- Born: Alexander Serge Lourie 22 February 1946 London, England
- Died: 10 September 2024 (aged 78) London, England
- Political party: Labour (until 1981) SDP (1981–88) Liberal Democrats (since 1988)
- Spouse: Julia

= Serge Lourie =

English politician (1946–2024)

Alexander Serge Lourie CF (22 February 1946 – 10 September 2024) was Leader of the London Borough of Richmond upon Thames, and was a local government councillor there from 1982 to 2010. He was Chairman of the United Kingdom Housing Trust, Kingston Hospital NHS Trust and Sanctuary Housing Association. He had also been the General Secretary of Help the Aged and a board member of the London Pensions Fund Authority and the Notting Hill Housing Trust.

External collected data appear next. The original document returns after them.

/-! ### Reading codes -/

/-- The registers that decide what a code read does. -/
structure Reader where
  st : StringTable
  prev : Half
  resets : Word

/-- The registers of the machine that its reader is. -/
def State.reader (s : State) : Reader := ⟨s.st, s.lz.prev, s.lz.resets⟩

/-- Where decoding starts (R181, step 1). -/
def Reader.start (rb : Nat) : Reader := ⟨resetTable rb, Config.none, 0⟩

/-- The `EndCode`, at the reader's width. -/
def Reader.endCode (r : Reader) : Nat × Nat := (r.st.endCode.toNat, r.st.codeBits.toNat)

/-- Registering the data code `c` leaves the table `t`. -/
def Registers (r : Reader) (c : Nat) (t : StringTable) : Prop :=
  ∀ s : State, s.reader = r → decompressAdd c s = .ok () (s.setSt t)

/-- What one code other than `EndCode` does to the reader, and the bytes it puts out. -/
inductive Taken : Reader → Nat → List Byte → Reader → Prop
  | reset (r : Reader) (hrb : LegalRootBits r.st.rootBits.toNat) (hend : r.st.resetCode.toNat ≠ r.st.endCode.toNat) :
    Taken r r.st.resetCode.toNat [] ⟨resetTable r.st.rootBits.toNat, Config.none, r.resets + 1⟩
  | data (r : Reader) {c : Nat} {t : StringTable} (hreset : c ≠ r.st.resetCode.toNat) (hend : c ≠ r.st.endCode.toNat)
    (hadd : Registers r c t) (hvalid : validCode t c = true) :
    Taken r c (stringOf t.table c) ⟨t, BitVec.ofNat 16 c, r.resets⟩

/-- A code with its width, as `PackBits` takes it (R201). -/
def Fits (p : Nat × Nat) : Prop := 1 ≤ p.2 ∧ p.2 ≤ 12 ∧ p.1 < 2 ^ p.2

/-- What the codes `cs`, each at the reader's width of the moment, do to the reader, and the bytes they put out. -/
inductive Reads : Reader → List (Nat × Nat) → List Byte → Reader → Prop
  | nil (r : Reader) : Reads r [] [] r
  | cons {r r' r'' : Reader} {c : Nat} {x out : List Byte} {cs : List (Nat × Nat)}
    (hfits : Fits (c, r.st.codeBits.toNat)) (htaken : Taken r c x r') (hrest : Reads r' cs out r'') :
    Reads r ((c, r.st.codeBits.toNat) :: cs) (x ++ out) r''

theorem Reads.snoc {r r' r'' : Reader} {c : Nat} {x out : List Byte} {cs : List (Nat × Nat)} (h : Reads r cs out r')
    (hfits : Fits (c, r'.st.codeBits.toNat)) (htaken : Taken r' c x r'') :
    Reads r (cs ++ [(c, r'.st.codeBits.toNat)]) (out ++ x) r'' := by
  induction h with
  | nil r => simpa using Reads.cons hfits htaken (.nil r'')
  | cons hfits' htaken' _ ih =>
    rw [List.cons_append, List.append_assoc]
    exact .cons hfits' htaken' (ih hfits htaken)

/-! ### The writer's table and the reader's -/

/-- The writer's table `w` with the buffer `PFX` holding `pfx`, against the reader of the codes put so far: both tables are just reset, or
the writer has one entry more, the one the reader registers with its next code, and the same width. -/
def Sync (rb : Nat) (w : StringTable) (r : Reader) (pfx : List Byte) : Prop :=
  (w = resetTable rb ∧ r.st = resetTable rb ∧ r.prev = Config.none) ∨
    ∃ b, pfx.head? = some b ∧ r.prev ≠ Config.none ∧ validCode r.st r.prev.toNat = true ∧
      r.st.nextFree.toNat < 4096 ∧ w = entered r.prev.toNat b r.st

section
variable {rb c : Nat} {w : StringTable} {r : Reader} {pfx : List Byte}

theorem Sync.regs (h : Sync rb w r pfx) :
    r.st.codeBits = w.codeBits ∧ r.st.resetCode = w.resetCode ∧ r.st.endCode = w.endCode ∧
      r.st.rootBits = w.rootBits := by
  obtain ⟨rfl, hr, -⟩ | ⟨b, -, -, -, -, rfl⟩ := h
  · rw [hr]
    exact ⟨rfl, rfl, rfl, rfl⟩
  · exact ⟨rfl, rfl, rfl, rfl⟩

/-- R181, R182: the code of the writer's buffer makes the reader enter the writer's last entry, by the ordinary add if it knows
the code and by the deferred add if the code is that entry's. -/
theorem Sync.registers (hrb : LegalRootBits rb) (h : Sync rb w r pfx) (hw : TableSet w) (hc : validCode w c = true)
    (hstring : stringOf w.table c = pfx) : Registers r c (widen false w) := by
  rintro s rfl
  obtain ⟨rfl, hr, hprev⟩ | ⟨b, hhead, hprev, hbase, hfree, rfl⟩ := h
  · replace hr : s.st = resetTable rb := hr
    replace hprev : s.lz.prev = Config.none := hprev
    rw [decompressAdd, if_pos hprev, hr, if_pos hc, widen_resetTable hrb, ← hr]
    rfl
  · replace hprev : s.lz.prev ≠ Config.none := hprev
    replace hbase : validCode s.st s.lz.prev.toNat = true := hbase
    replace hfree : s.st.nextFree.toNat < 4096 := hfree
    have hfirst : (entryAt (entered s.lz.prev.toNat b s.st).table c).first = b := by
      have hstringhead := hw.stringOf_head c hc
      rw [hstring] at hstringhead
      exact Option.some.inj (hstringhead.symm.trans hhead)
    rw [show (entered s.lz.prev.toNat b s.st).table = setEntry _ _ _ from rfl, entryAt_setEntry] at hfirst
    have hadd : tableAdd s.lz.prev.toNat b false s =
        .ok s.st.nextFree.toNat (s.setSt (widen false (entered s.lz.prev.toNat b s.st))) := by
      obtain ⟨-, -, hok⟩ | ⟨hbad, -⟩ := tableAdd_cases s.lz.prev.toNat b false s
      · exact hok
      · obtain hinvalid | hfull := hbad
        · rw [hbase] at hinvalid
          cases hinvalid
        · omega
    have hbelow : c < (entered s.lz.prev.toNat b s.st).nextFree.toNat := (validCode_iff.1 hc).1
    rw [entered_nextFree hfree] at hbelow
    rw [decompressAdd, if_neg hprev]
    by_cases hknown : c = s.st.nextFree.toNat
    · have hinvalid : ¬ validCode s.st c = true := fun hv => by
        have := (validCode_iff.1 hv).1
        omega
      rw [if_pos hknown] at hfirst
      rw [if_neg hinvalid, if_pos hknown, show (entryAt s.st.table s.lz.prev.toNat).first = b from hfirst, hadd]
      rfl
    · have hvalid : validCode s.st c = true :=
        validCode_iff.2 ⟨by omega, (validCode_iff.1 hc).2⟩
      rw [if_neg hknown] at hfirst
      rw [if_pos hvalid, show (entryAt s.st.table c).first = b from hfirst, hadd]
      rfl

/-- A longer buffer has the same first byte. -/
theorem Sync.append (h : Sync rb w r pfx) (x : List Byte) : Sync rb w r (pfx ++ x) := by
  obtain hfresh | ⟨b, hhead, hentered⟩ := h
  · exact .inl hfresh
  · exact .inr ⟨b, by rw [List.head?_append, hhead, Option.some_or], hentered⟩

/-- The code of the writer's buffer makes the reader put out what the buffer holds. -/
theorem Sync.taken (hrb : LegalRootBits rb) (h : Sync rb w r pfx) (hw : TableSet w) (hc : validCode w c = true)
    (hstring : stringOf w.table c = pfx) : Taken r c pfx ⟨widen false w, BitVec.ofNat 16 c, r.resets⟩ := by
  obtain ⟨-, hreset, hend, -⟩ := h.regs
  obtain ⟨-, hnereset, hneend⟩ := validCode_iff.1 hc
  rw [← hreset] at hnereset
  rw [← hend] at hneend
  have htaken := Taken.data r hnereset hneend (h.registers hrb hw hc hstring) (by rw [validCode_widen, hc])
  rwa [(widen_fields false w).1, hstring] at htaken

end

/-! ### Codes put and read -/

/-- From `base` to `s`, whatever was read of `SRC`, the codes `cs` were packed in framed mode. -/
def Written (base s : State) (cs : List (Nat × Nat)) : Prop :=
  Packed (base.readTo s) s (codesValue cs) (totalBits cs)

/-- The codes put from `base` to `s` lead the reader from its start to `r` and make it put out `out`. -/
def Streamed (base : State) (rb : Nat) (s : State) (out : List Byte) (r : Reader) : Prop :=
  ∃ cs, Written base s cs ∧ Reads (.start rb) cs out r

@[simp] theorem totalBits_append (xs ys : List (Nat × Nat)) : totalBits (xs ++ ys) = totalBits xs + totalBits ys := by
  simp [totalBits]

==Early life and education==
Lourie was born on 22 February 1946. He was of Russian extraction and was the great-grandson of Lev Philippovitch Wolkenstein. His mother was Anna Rootchenko. He was educated at St Paul's School, London and Worcester College, Oxford (1965–68), graduating from the University of Oxford with a degree in Philosophy, Politics and Economics.

==Career==
Lourie qualified as a chartered accountant with Cooper Brothers in 1971 (now PricewaterhouseCoopers). He was a Labour Party member of Westminster City Council (1971–74) and the Greater London Council member for Hornchurch (1973–77) where he was chair of scrutiny and vice-chair of finance.

He was elected as an SDP–Liberal Alliance councillor for Kew on Richmond upon Thames London Borough Council in 1982, becoming a Liberal Democrat following the merger of the Social Democratic Party (SDP) and the Liberal Party in 1988. In 1990, he was re-elected as a Liberal Democrat. Lourie spent fourteen years as Leader, and also served as Deputy Leader and Leader of the Opposition. He lost his seat in 2010.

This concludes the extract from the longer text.